--- Given data Enclosed Below ---
/-! ## Outputs -/

/-- Messages on the bypass channel toward another switch (10 R290). -/
inductive Bypass where
  | cmdFwd (seq : Nat) (d : Desc)
  | cplFwd (c : Cpl)
  | epoch (e : Nat)
  | heartbeat (e : Nat) (count : Nat)
  | init (info : InitInfo)
  | sleep (link : Nat)
  | propFwd (slot : Nat) (words : List Word)
  | propRes (status tag slot : Nat)
  | timeReq (seq tx state err : Nat)
  | timeRsp (seq tx state err rx : Nat)
  | check (d : Desc)
  | apply (d : Desc)
  | defs (words : List Word)
  | cutOff (domain participant : Nat)
  | walk (domain participant : Nat)
  | relayed (mtype src : Nat) (parts : List (List Word))
deriving DecidableEq, Repr

/-- Pins that the switch drives. -/
inductive Pin where
  | thermtripN
  | ppsOut
  | slotGate (c : Nat)
  | slotPerstN (c : Nat)
  | slotTest (c : Nat)
  | attnInd (c : Nat)
  | portPerstN (p : Nat)
  | portClkreqN (p : Nat)
deriving DecidableEq, Repr

/-- What a lane under test does at its TX pins, and with its RX pins (03 R91). -/
inductive TxPins where
  | idle | pattern | received
deriving DecidableEq, Repr
inductive RxPins where
  | unused | ignored | checked
deriving DecidableEq, Repr

/-- What leaves the switch, in order (log entry 5). -/
inductive Output where
  | host (w : HostWrite)
  | msix (fn : Fn) (vector : Nat)
  | core (vector : Nat)
  | tx (t : Txn)
  | flit (link : Nat) (hdr : FlitHdr) (m : Option Msg)
  | bypass (sw : Nat) (m : Bypass)
  | pin (p : Pin) (level : Bool)
  | lanePins (lane : Nat) (tx : TxPins) (rx : RxPins)
  | margining (lane : Nat) (ready : Bool)
  | avs (mv : Nat)
  | readReturns (f : Fn) (v : Word)
  | cfgRsp (port : Nat) (status : Nat) (v : Word)
  | signal (m : Msg)
  | spdm (v : Word)
  | tap (nonce : Word) (busy : Bool)
  | flashRun (op : Nat)
deriving DecidableEq, Repr

/-! ## GLB, CMD and host records (02) -/

/-- Bring-up (01 R39): the phase that is running, or done, or stopped with a failed image (01 R41). -/
inductive BringUp where
  | phase (n : Nat)
  | up
  | failed
deriving DecidableEq, Repr

/-- A warm reset in progress (01 R469): waiting for a flash operation, draining, or waiting for the replay buffers of the links. -/
inductive Warm where
  | none
  | waitFlash (source : Nat)
  | drain (source : Nat)
  | links (source : Nat)
deriving DecidableEq, Repr

/-- Ordering codes (00 R1) and silicon revisions (02 R47). -/
inductive Variant where
  | c24 | c48
deriving DecidableEq, Repr
inductive Revision where
  | a0 | a1 | b0
deriving DecidableEq, Repr

/-- `gpioIn` are the GPIOs that are inputs and `gpioPull` those with their 50 kΩ pull-down (18 R454). -/
structure Glb where
  revision : Revision
  variant : Variant
  mgrSel : Bool
  pb0Bifur : Nat
  timeRef : Nat
  switchId : Nat
  ready : Bool
  imageFail : Bool
  debugOpened : Bool
  warmSeen : Bool
  clampCount : Nat
  rpt : RecRing
  heldRecs : List ReportRec
  rptEver : Bool
  scratch : Word
  bringUp : BringUp
  inReset : Bool
  railsOk : Bool
  warm : Warm
  thermTrip : Bool
  gpioIn : BitVec 32
  gpioPull : BitVec 32
deriving DecidableEq, Repr

/-- A command ring with its completion ring (02 R49, 12 R343). -/
structure CmdRing where
  base : Nat
  enable : Bool
  sizeLog2 : Nat
  vector : Nat
  vectorEn : Bool
  cplBase : Nat
  cplSizeLog2 : Nat
  fetched : Nat
  written : Nat
  sqTail : Nat
  cqHead : Nat
deriving DecidableEq, Repr

def CmdRing.reset : CmdRing := ⟨0, false, 4, 0, false, 0, 4, 0, 0, 0, 0⟩

/-- A proposal in a slot's queue (07 R210): kind, tag and words A, B, C, with the word 0 as posted. -/
structure Proposal where
  word0 : Word
  a : Word
  b : Word
  c : Word
deriving DecidableEq, Repr

/-- A proposal that the commit unit has taken: its slot, its arrival number, its words and the telemetry epoch at its admission
(07 R211, R213, R217). -/
structure PropRef where
  slot : Nat
  seq : Nat
  prop : Proposal
  epoch : Nat
deriving DecidableEq, Repr

/-- Where a sequenced command came from, and hence where its completion goes (02 R58, 10 R310). -/
inductive Origin where
  | ring (r : RingId)
  | fromManager (sw : Nat)      -- forwarded to this worker
  | proxy (sw : Nat)            -- from the proxy ring of worker `sw`
  | script                      -- from the image's configuration script (17 R472)
  | silent (v : Nat)            -- from VF `v` before its Function Level Reset (12 R338)
  | relay                       -- fetched from this worker's proxy ring, sequenced by the manager switch (10 R310)
  | commit (sw slot epoch : Nat) (p : Proposal) -- a MIGRATE of slot `slot` of worker `sw`, at the manager's commit unit (07 R212)
deriving DecidableEq, Repr
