/-- Publish the issuer's staged entries (05 R147, 12 R340). -/
def mapCommit (seq h : Nat) (vf : Option Nat) (s : State) : State :=
  let x := stageSet s h vf
  mapPublish (some seq) h (mapApply (winNow s h) x.ents (mapNow s h)) (putStage h vf ⟨[], 0⟩ s)

/-- A migration swap or split changes a page: staged entries that overlap it can no longer be committed
(05 R147). -/
def markSwapped (h page n : Nat) (s : State) : State :=
  let x := getHost s h
  let f := fun (l : StageSet) => { l with ents := l.ents.map (fun y =>
    if y.page < page + n && page < y.page + entPages y.ent then { y with swapped := true } else y) }
  setHost h { x with stageMgr := x.stageMgr.map f, stageVf := tmapAll ⟨[], 0⟩ f (tkeys x.stageVf) x.stageVf } s

/-! ## Denials (05 R151, R160; 13 R355) -/

/-- The host's denial event line (13 R351). -/
def denialLine (h : Nat) : Nat := h

/-- A request of host `h` has a denied part (05 R151). -/
def recordDenial (h addr level typ : Nat) (isPart : Bool) (source epoch : Nat) (s : State) : State :=
  let x := getHost s h
  let s1 := setHost h { x with denyCount := sat64 x.denyCount } s
  if x.denyValid then s1
  else eventEdge (denialLine h)
    (setHost h { x with denyCount := sat64 x.denyCount, denyAddr := addr, denyValid := true, denyLevel := level,
                        denyType := typ, denyPartial := isPart, denySource := source, denyEpoch := epoch } s)

/-- A request of host `h` has a part that is granted but unmapped (05 R151). -/
def recordNomap (h : Nat) (s : State) : State :=
  setHost h { getHost s h with nomapCount := sat64 (getHost s h).nomapCount } s

/-- WIN_DENY_INFO: writing 0 to VALID re-arms the record (05 R160, 00 R10 RW0C). -/
def denyInfoWrite (h : Nat) (v : Word) (s : State) : State :=
  if bit v 0 then s else setHost h { getHost s h with denyValid := false } s

def execWinDenyInfoWrite (h : Nat) (v : Word) (s : State) : Out :=
  inUnit "host" h 64 (.next (if imageDead s then discard .pf 0 (0x600000 + 0x1030 + h * 0x40) v s else denyInfoWrite h v s))

end Sys2Proof.Machine
end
--- End of Enclosed Given data ---
## What you need to do
Some lines of the data above may hold the word "denyValid"; state how many do, and give only that number.

## Task answer
3